# Cube Computer Programming Help



## dbax0999 (Jul 13, 2009)

So two of my hobbies are programming and cubing so I wanted to combine them.

The obvious thing to do of course is to make a cube program. I'm just looking for some advice on where to start. (What language to use, any tips on what kind of format to have it in, etc.) 

I was thinking of having 4 arrays (Edge Permutation, Edge Orientation, Corner Permutation, Corner Orientation) and using those to store a series of numbers. Then reading those arrays to generate a cube. This method might be able to work but I'm sure there are much better ways out there so if your an experienced programmer or have made a program like this before I would greatly appreciate your shared wisdom.

The language I know best is ActionScript which is probably not the best choice for a program like this. I also know some C++ and Perl, so any help geared towards any of these 3 languages would be the best. 

Thanks,
David

P.S. I'm making this program as an exercise for myself. Please don't just give me source code. I'm just looking for some starting tips.


----------



## qqwref (Jul 13, 2009)

dbax0999 said:


> I was thinking of having 4 arrays (Edge Permutation, Edge Orientation, Corner Permutation, Corner Orientation) and using those to store a series of numbers. Then reading those arrays to generate a cube.



While that works, I personally prefer just storing the stickers, although whether that's a good idea or not depends on the type of program you're making. For instance, if you're working on some kind of solver program, you'd save time by dealing with the puzzle as a group of pieces which can be moved around into 24 different states, but if you're making some kind of simulator it would be much easier to work with a 6x3x3 (or 6xnxn for an nxn cube) array of stickers.


----------



## Johannes91 (Jul 13, 2009)

dbax0999 said:


> I was thinking of having 4 arrays (Edge Permutation, Edge Orientation, Corner Permutation, Corner Orientation) and using those to store a series of numbers. This method might be able to work but I'm sure there are much better ways out there so if your an experienced programmer or have made a program like this before I would greatly appreciate your shared wisdom.
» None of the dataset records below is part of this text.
-- ==== Sys2Proof/Machine/Dispatch.lean ====
section
/-!
DEFINITION. The dispatch: one arm per command, each one direct call of that command's meaning.
-/

namespace Sys2Proof.Machine
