/-- What a command may change. -/
def commandFrame : Instr → Foot
  | .registerWrite _ _ _ _ _ => execRegisterWriteFrame
  | .modeWrite u _ => execModeWriteFrame u
  | .levelChangeApply u => execLevelChangeApplyFrame u
  | .controlStoreWrite _ _ _ => execControlStoreWriteFrame
  | .por _ => execPorFrame
  | .porRelease _ => execPorReleaseFrame
  | .b1FillDone _ => execB1FillDoneFrame
  | .setAuthDone _ => execSetAuthDoneFrame
  | .imageStreamDone => execImageStreamDoneFrame
  | .imageAuthDone => execImageAuthDoneFrame
  | .imageCheckDone => execImageCheckDoneFrame
  | .imageApplyDone _ => execImageApplyDoneFrame
  | .b4Done => execB4DoneFrame
  | .svcModeAssert => execSvcModeAssertFrame
  | .svcModeHoldExpiry => execSvcModeHoldExpiryFrame
  | .safeParkDone => execSafeParkDoneFrame
  | .standbyUnitGate _ => execStandbyUnitGateFrame
  | .standbyWakeRestore => execStandbyWakeRestoreFrame
  | .apstIdleExpiry _ => execApstIdleExpiryFrame
  | .simRetireAddWrite _ _ => execSimRetireAddWriteFrame
  | .spindleAbove300 _ => execSpindleAbove300Frame
  | .spindleBelow300 => execSpindleBelow300Frame
  | .goodWedgeMark _ _ _ _ => execGoodWedgeMarkFrame
  | .missingWedgeMark _ _ => execMissingWedgeMarkFrame
  | .coastWedgesExpiry => execCoastWedgesExpiryFrame
  | .revStore => execRevStoreFrame
  | .xchkDetect _ _ => execXchkDetectFrame
  | .ceilingChange _ _ => execCeilingChangeFrame
  | .rungTargetWrite _ => execRungTargetWriteFrame
  | .rungHeld => execRungHeldFrame
  | .schedRungSwitch => execSchedRungSwitchFrame
  | .rungRampEnd => execRungRampEndFrame
  | .rungSettled => execRungSettledFrame
  | .rungRetuneDone => execRungRetuneDoneFrame
  | .rungSettleTimeout => execRungSettleTimeoutFrame
  | .returnSettleTimeout => execReturnSettleTimeoutFrame
  | .angCmdHold => execAngCmdHoldFrame
  | .angCmdRamp => execAngCmdRampFrame
  | .angCmdRetune => execAngCmdRetuneFrame
  | .angCmdRelease => execAngCmdReleaseFrame
  | .angCmdAbort => execAngCmdAbortFrame
  | .opsecStore => execOpsecStoreFrame
  | .snapshotTake _ _ => execSnapshotTakeFrame
  | .alarmArm _ _ => execAlarmArmFrame
  | .alarmFire _ => execAlarmFireFrame
  | .plankFetch _ _ => execPlankFetchFrame
  | .plankSeek _ _ => execPlankSeekFrame
  | .plankSettle _ _ => execPlankSettleFrame
  | .plankRead _ _ => execPlankReadFrame
  | .plankWrite _ _ => execPlankWriteFrame
  | .plankPreheat _ _ => execPlankPreheatFrame
  | .plankProbe _ _ => execPlankProbeFrame
  | .plankCal _ _ => execPlankCalFrame
  | .plankMark _ _ => execPlankMarkFrame
  | .markerPlank _ _ => execMarkerPlankFrame
  | .microwordExecute _ _ _ => execMicrowordExecuteFrame
  | .parityReloadDone _ => execParityReloadDoneFrame
  | .nolockTimeout _ _ => execNolockTimeoutFrame
  | .writeGateFall _ _ _ => execWriteGateFallFrame
  | .bwkAbort _ _ => execBwkAbortFrame
  | .bwkResume _ => execBwkResumeFrame
  | .servoSample _ _ _ => execServoSampleFrame
  | .lawOverrun _ => execLawOverrunFrame
  | .coastExhausted _ => execCoastExhaustedFrame
  | .feLimitFault _ => execFeLimitFaultFrame
  | .settleRunMet _ => execSettleRunMetFrame
  | .settlePlankRun _ _ => execSettlePlankRunFrame
  | .settleTimeout _ _ => execSettleTimeoutFrame
  | .reacquired _ _ => execReacquiredFrame
  | .reacqTimeout _ => execReacqTimeoutFrame
  | .seekArrival _ _ => execSeekArrivalFrame
  | .seekTimeout _ _ => execSeekTimeoutFrame
  | .seekVerrFault _ _ => execSeekVerrFaultFrame
  | .srvCmdLoad _ _ _ _ => execSrvCmdLoadFrame
  | .srvCmdUnload _ => execSrvCmdUnloadFrame
  | .srvCmdRetract _ => execSrvCmdRetractFrame
  | .unloadRampReached _ => execUnloadRampReachedFrame
  | .retractDone _ _ => execRetractDoneFrame
  | .setupReplay _ => execSetupReplayFrame
  | .tapDataAccess _ _ => execTapDataAccessFrame
  | .spnCmdStart _ _ => execSpnCmdStartFrame
  | .spnCmdStop => execSpnCmdStopFrame
  | .spnCmdClear _ => execSpnCmdClearFrame
  | .alignTimeExpiry => execAlignTimeExpiryFrame
  | .handoverReached => execHandoverReachedFrame
  | .spinupTimeout => execSpinupTimeoutFrame
  | .zeroCrossing _ _ _ => execZeroCrossingFrame
  | .zcWindowMiss => execZcWindowMissFrame
  | .zcLost => execZcLostFrame
  | .offspeedSet => execOffspeedSetFrame
  | .speedBelowFlyMin _ => execSpeedBelowFlyMinFrame
  | .spindleBrakeDone _ => execSpindleBrakeDoneFrame
  | .retractStart _ _ => execRetractStartFrame
  | .retractPhaseEnd _ => execRetractPhaseEndFrame
  | .retractPhaseTimeout _ => execRetractPhaseTimeoutFrame
  | .astSample _ _ _ => execAstSampleFrame
  | .proxyLoss _ _ => execProxyLossFrame
  | .astStagedApply _ => execAstStagedApplyFrame
  | .astTblDataAccess _ _ => execAstTblDataAccessFrame
  | .astSetDataAccess _ _ => execAstSetDataAccessFrame
  | .preampFault _ _ => execPreampFaultFrame
  | .preampFaultClear _ => execPreampFaultClearFrame
  | .preXferGo _ => execPreXferGoFrame
  | .preTransactionDone _ => execPreTransactionDoneFrame
  | .preReadTimeout => execPreReadTimeoutFrame
  | .preSetupDataAccess _ => execPreSetupDataAccessFrame
  | .readSector _ _ _ => execReadSectorFrame
  | .writeSector _ _ => execWriteSectorFrame
  | .fastDecodeDone _ _ _ _ => execFastDecodeDoneFrame
  | .decodeDeadlineCut _ _ _ _ => execDecodeDeadlineCutFrame
  | .readResultWrite _ => execReadResultWriteFrame
  | .deep => execDeepFrame
  | .deepJobDone _ _ _ => execDeepJobDoneFrame
  | .encode => execEncodeFrame
  | .rebuild => execRebuildFrame
  | .oceJobDone => execOceJobDoneFrame
  | .oceAccClrWrite _ => execOceAccClrWriteFrame
  | .oceAccClrApply => execOceAccClrApplyFrame
  | .channelGrant _ _ => execChannelGrantFrame
  | .rdcStagedApply _ => execRdcStagedApplyFrame
  | .rdcProfDataAccess _ _ => execRdcProfDataAccessFrame
  | .rdcEqDataAccess _ _ => execRdcEqDataAccessFrame
  | .channelLockLoss _ _ _ => execChannelLockLossFrame
  | .channelRelock _ => execChannelRelockFrame
  | .channelRelockTimeout _ => execChannelRelockTimeoutFrame
  | .route => execRouteFrame
  | .fold => execFoldFrame
  | .release => execReleaseFrame
  | .twinWaitExpiry _ => execTwinWaitExpiryFrame
  | .foldIdleStart => execFoldIdleStartFrame
  | .journalReplay _ => execJournalReplayFrame
  | .pcieLaneFail _ _ => execPcieLaneFailFrame
  | .sqTailDoorbell _ _ _ => execSqTailDoorbellFrame
  | .cqHeadDoorbell _ _ _ => execCqHeadDoorbellFrame
  | .commandFetch _ _ _ _ _ => execCommandFetchFrame
  | .commandBegin _ => execCommandBeginFrame
  | .completionPost _ _ => execCompletionPostFrame
  | .frontendRestart _ _ => execFrontendRestartFrame
  | .createIoSq _ _ _ _ _ _ => execCreateIoSqFrame
  | .createIoCq _ _ _ _ _ _ => execCreateIoCqFrame
  | .deleteIoSq _ _ => execDeleteIoSqFrame
  | .deleteIoCq _ _ => execDeleteIoCqFrame
  | .getLogPage _ _ _ _ _ => execGetLogPageFrame
  | .identify _ _ _ _ => execIdentifyFrame
  | .abort _ _ _ _ => execAbortFrame
  | .setFeatures _ _ _ _ => execSetFeaturesFrame
  | .setFeaturesPowerMgmt _ _ => execSetFeaturesPowerMgmtFrame
  | .setFeaturesApst _ _ _ _ => execSetFeaturesApstFrame
  | .setFeaturesHctm _ _ _ => execSetFeaturesHctmFrame
  | .setFeaturesTwin _ _ _ => execSetFeaturesTwinFrame
  | .setFeaturesIdleCadence _ _ _ => execSetFeaturesIdleCadenceFrame
  | .setFeaturesNsMask _ _ => execSetFeaturesNsMaskFrame
  | .getFeatures _ _ _ _ => execGetFeaturesFrame
  | .asynchronousEventRequest _ _ => execAsynchronousEventRequestFrame
  | .firmwareImageDownload _ _ _ => execFirmwareImageDownloadFrame
  | .firmwareCommitCa0 _ _ => execFirmwareCommitCa0Frame
  | .firmwareCommitCa1 _ _ => execFirmwareCommitCa1Frame
  | .firmwareCommitCa2 _ _ => execFirmwareCommitCa2Frame
  | .formatNvm _ _ _ _ _ _ => execFormatNvmFrame
  | .sanitize _ _ _ => execSanitizeFrame
  | .flush _ => execFlushFrame
  | .write _ _ _ _ => execWriteFrame
  | .read _ _ => execReadFrame
  | .writeZeroes _ => execWriteZeroesFrame
  | .zoneAppend _ _ _ _ => execZoneAppendFrame
  | .zoneClose _ => execZoneCloseFrame
  | .zoneFinish _ => execZoneFinishFrame
  | .zoneOpen _ => execZoneOpenFrame
  | .zoneReset _ => execZoneResetFrame
  | .zoneOffline _ => execZoneOfflineFrame
  | .setZoneDescExt _ => execSetZoneDescExtFrame
  | .reportZones _ => execReportZonesFrame
  | .extendedReportZones _ => execExtendedReportZonesFrame
  | .adminInboxConsume _ => execAdminInboxConsumeFrame
  | .adminCompletionGo _ => execAdminCompletionGoFrame
  | .idleCadenceStep _ => execIdleCadenceStepFrame
  | .miReadDataStructure _ => execMiReadDataStructureFrame
  | .miSubsystemHealthPoll _ => execMiSubsystemHealthPollFrame
  | .miControllerHealthPoll _ _ => execMiControllerHealthPollFrame
  | .miConfigGet _ => execMiConfigGetFrame
  | .miConfigSet _ _ => execMiConfigSetFrame
  | .miTunneledAdmin _ _ _ _ _ _ => execMiTunneledAdminFrame
  | .miBasicMgmtCommand _ => execMiBasicMgmtCommandFrame
  | .ringReqProdWrite _ _ => execRingReqProdWriteFrame
  | .ringResConsWrite _ _ => execRingResConsWriteFrame
  | .ringEnable _ => execRingEnableFrame
  | .ringDisable _ => execRingDisableFrame
  | .ringDrainDone _ => execRingDrainDoneFrame
  | .ringEntryAdmit _ => execRingEntryAdmitFrame
  | .heldResultWrite _ => execHeldResultWriteFrame
  | .encrypt => execEncryptFrame
  | .decrypt => execDecryptFrame
  | .hash => execHashFrame
  | .keyLoad => execKeyLoadFrame
  | .keyClear => execKeyClearFrame
  | .keyOpApply => execKeyOpApplyFrame
  | .cryEntryDone => execCryEntryDoneFrame
  | .nop => execNopFrame
  | .keycmd => execKeycmdFrame
  | .lookup _ _ => execLookupFrame
  | .alloc _ _ => execAllocFrame
  | .fillOk _ _ => execFillOkFrame
  | .fillFail _ _ => execFillFailFrame
  | .clean _ _ => execCleanFrame
  | .invalidate _ _ => execInvalidateFrame
  | .pin _ _ => execPinFrame
  | .unpin _ _ => execUnpinFrame
  | .bcmReqPop => execBcmReqPopFrame
  | .bcmWaysWrite _ => execBcmWaysWriteFrame
  | .wayGated _ => execWayGatedFrame
  | .bcmEnWrite _ => execBcmEnWriteFrame
  | .bcmDrainDone => execBcmDrainDoneFrame
  | .memCorrectedRead _ _ _ => execMemCorrectedReadFrame
  | .memUncorrectableRead _ _ => execMemUncorrectableReadFrame
  | .trackerWriteback _ => execTrackerWritebackFrame
  | .scrubStep _ _ => execScrubStepFrame
  | .memInjectArm _ => execMemInjectArmFrame
  | .hartWatchdogExpiry _ _ => execHartWatchdogExpiryFrame
  | .coreFault _ _ => execCoreFaultFrame
  | .coreRejoin _ => execCoreRejoinFrame
  | .fltCoreOnline _ _ => execFltCoreOnlineFrame
  | .fltWdogKick _ _ _ => execFltWdogKickFrame
  | .fltDeclareContained _ _ _ => execFltDeclareContainedFrame
  | .fltDeclareDeviceFatal _ _ _ => execFltDeclareDeviceFatalFrame
  | .fltDeclareHart _ _ _ _ => execFltDeclareHartFrame
  | .wardenWatchdogExpiry => execWardenWatchdogExpiryFrame
  | .lockstepMismatch => execLockstepMismatchFrame
  | .wardenRestartDone => execWardenRestartDoneFrame
  | .run _ _ => execRunFrame
  | .save => execSaveFrame
  | .factory _ => execFactoryFrame
  | .calInternalRunEnd _ _ _ => execCalInternalRunEndFrame
  | .calWindowClose _ _ _ _ => execCalWindowCloseFrame
  | .calOverlayWrite _ => execCalOverlayWriteFrame
  | .calOverlayApply _ => execCalOverlayApplyFrame
  | .ageEvalTimer _ _ => execAgeEvalTimerFrame
  | .eval _ _ => execEvalFrame
  | .apply _ => execApplyFrame
  | .discard _ => execDiscardFrame
  | .powerLossDetect _ _ => execPowerLossDetectFrame
  | .lossSectorBoundary => execLossSectorBoundaryFrame
  | .lossCoreHold => execLossCoreHoldFrame
  | .lastGaspRecord _ => execLastGaspRecordFrame
  | .vholdBelowVmin _ => execVholdBelowVminFrame
  | .supplyReturn _ _ => execSupplyReturnFrame
  | .holdupTestDone _ _ _ => execHoldupTestDoneFrame
  | .holdupReadyTimeout => execHoldupReadyTimeoutFrame
  | .vmArrival _ => execVmArrivalFrame
  | .dykeLinkDown => execDykeLinkDownFrame
  | .dykeLinkRetrained => execDykeLinkRetrainedFrame
  | .dykeSilenceRetract => execDykeSilenceRetractFrame
  | .heartbeatLoss => execHeartbeatLossFrame
  | .hvFaultAssert _ => execHvFaultAssertFrame
  | .hvbAccess _ _ _ _ _ => execHvbAccessFrame
  | .hvbCtlRetract _ _ => execHvbCtlRetractFrame
  | .thmSample _ _ => execThmSampleFrame
  | .riseClearExpiry _ => execRiseClearExpiryFrame
  | .sluiceGraceExpiry => execSluiceGraceExpiryFrame
  | .sluiceStepExpiry => execSluiceStepExpiryFrame
  | .sluiceReleaseExpiry => execSluiceReleaseExpiryFrame
  | .step => execStepFrame
  | .thmCmdRelease => execThmCmdReleaseFrame
  | .thermalTrip _ _ => execThermalTripFrame
  | .tripLogicHold => execTripLogicHoldFrame
  | .thermalRestart _ => execThermalRestartFrame
  | .resetNLow _ => execResetNLowFrame
  | .rstDrstReqWrite _ _ => execRstDrstReqWriteFrame
  | .nvmSubsystemReset _ _ => execNvmSubsystemResetFrame
  | .drstWriteStop => execDrstWriteStopFrame
  | .drstHold => execDrstHoldFrame
  | .drstRelease _ => execDrstReleaseFrame
  | .perstNAssert => execPerstNAssertFrame
  | .perstNDeassert => execPerstNDeassertFrame
  | .hotReset _ => execHotResetFrame
  | .flr _ => execFlrFrame
  | .ccEnClear _ => execCcEnClearFrame
  | .ccEnSet _ _ _ _ _ _ => execCcEnSetFrame
  | .safe _ => execSafeFrame
  | .notice _ _ => execNoticeFrame
  | .sync _ _ _ => execSyncFrame
  | .enum _ => execEnumFrame
  | .tokenReq _ => execTokenReqFrame
  | .tokenGrant _ => execTokenGrantFrame
  | .tokenReturn _ => execTokenReturnFrame
  | .tokenQueued _ => execTokenQueuedFrame
  | .activate _ => execActivateFrame
  | .reset _ => execResetFrame
  | .health _ => execHealthFrame
  | .pull _ => execPullFrame
  | .data _ => execDataFrame
  | .blockEnd _ => execBlockEndFrame
  | .ack _ => execAckFrame
  | .nak _ => execNakFrame
  | .task _ => execTaskFrame
  | .user _ => execUserFrame
  | .wxLaneUp _ => execWxLaneUpFrame
  | .wxLaneDown _ _ => execWxLaneDownFrame
  | .listenTimeout => execListenTimeoutFrame
  | .syncMissing => execSyncMissingFrame
  | .orphanTimeout => execOrphanTimeoutFrame
  | .enumSend => execEnumSendFrame
  | .syncSend _ => execSyncSendFrame
  | .domTimeSetWrite _ _ => execDomTimeSetWriteFrame
  | .tokenReqRepeat => execTokenReqRepeatFrame
  | .tokenFallback => execTokenFallbackFrame
  | .staggerExpiry => execStaggerExpiryFrame
  | .tokenReclaim _ => execTokenReclaimFrame
  | .healthSend => execHealthSendFrame
  | .bulkResendTimeout => execBulkResendTimeoutFrame
  | .domSafeWrite _ _ => execDomSafeWriteFrame
  | .safeRepeat => execSafeRepeatFrame
  | .domTxGo _ => execDomTxGoFrame
  | .domRxPop _ => execDomRxPopFrame
  | .updStageAuthDone => execUpdStageAuthDoneFrame
  | .lockIdleExpiry => execLockIdleExpiryFrame
  | .activateAtReached => execActivateAtReachedFrame
  | .waveAtReached => execWaveAtReachedFrame
  | .waveTimeout => execWaveTimeoutFrame
  | .updConfirmWrite _ _ => execUpdConfirmWriteFrame
  | .trialWindowExpiry => execTrialWindowExpiryFrame
  | .updSetCmd _ => execUpdSetCmdFrame
  | .settingsMirrorDone => execSettingsMirrorDoneFrame
  | .servicePortRequest _ => execServicePortRequestFrame
  | .uandonakOpen => execUandonakOpenFrame
  | .uandonakBlock => execUandonakBlockFrame
  | .uandonakClose => execUandonakCloseFrame
  | .uandonakArm => execUandonakArmFrame
  | .uandonakSvckey _ => execUandonakSvckeyFrame
  | .uandonakKeycmd => execUandonakKeycmdFrame
  | .uandonakRecread => execUandonakRecreadFrame
  | .uandonakBaud => execUandonakBaudFrame
  | .uandonakReset => execUandonakResetFrame
  | .uandonakCmdDone => execUandonakCmdDoneFrame
  | .recordPost _ _ _ _ _ => execRecordPostFrame
  | .recPostGo _ _ _ => execRecPostGoFrame
  | .recordWrite => execRecordWriteFrame
  | .counterWrap _ => execCounterWrapFrame
  | .clrAll _ _ => execClrAllFrame
  | .pmuCounterWrite _ _ _ _ => execPmuCounterWriteFrame
  | .fastDecoderCheckFail _ => execFastDecoderCheckFailFrame
  | .pcieLinkUp _ _ _ => execPcieLinkUpFrame
  | .aggregationTimeExpiry _ _ => execAggregationTimeExpiryFrame
  | .railOutOfRange _ => execRailOutOfRangeFrame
That's simple and very good for some things. Verifying the validity (exactly 1 copy of every piece, parity etc.) is easy, for example. Defining moves isn't as nice as for sticker representation, but it's not too bad.

What's the best choice depends on what's "a program like this". For an efficient solver, you can create transition tables and then the state is just a few integers and making moves is O(1). See "The Mathematics behind Cube Explorer" here and Jaap's page here for lots of really useful tips.



dbax0999 said:


> The language I know best is ActionScript which is probably not the best choice for a program like this. I also know some C++ and Perl, so any help geared towards any of these 3 languages would be the best.


I don't know much about ActionScript but it certainly doesn't seem like the best language for something like this.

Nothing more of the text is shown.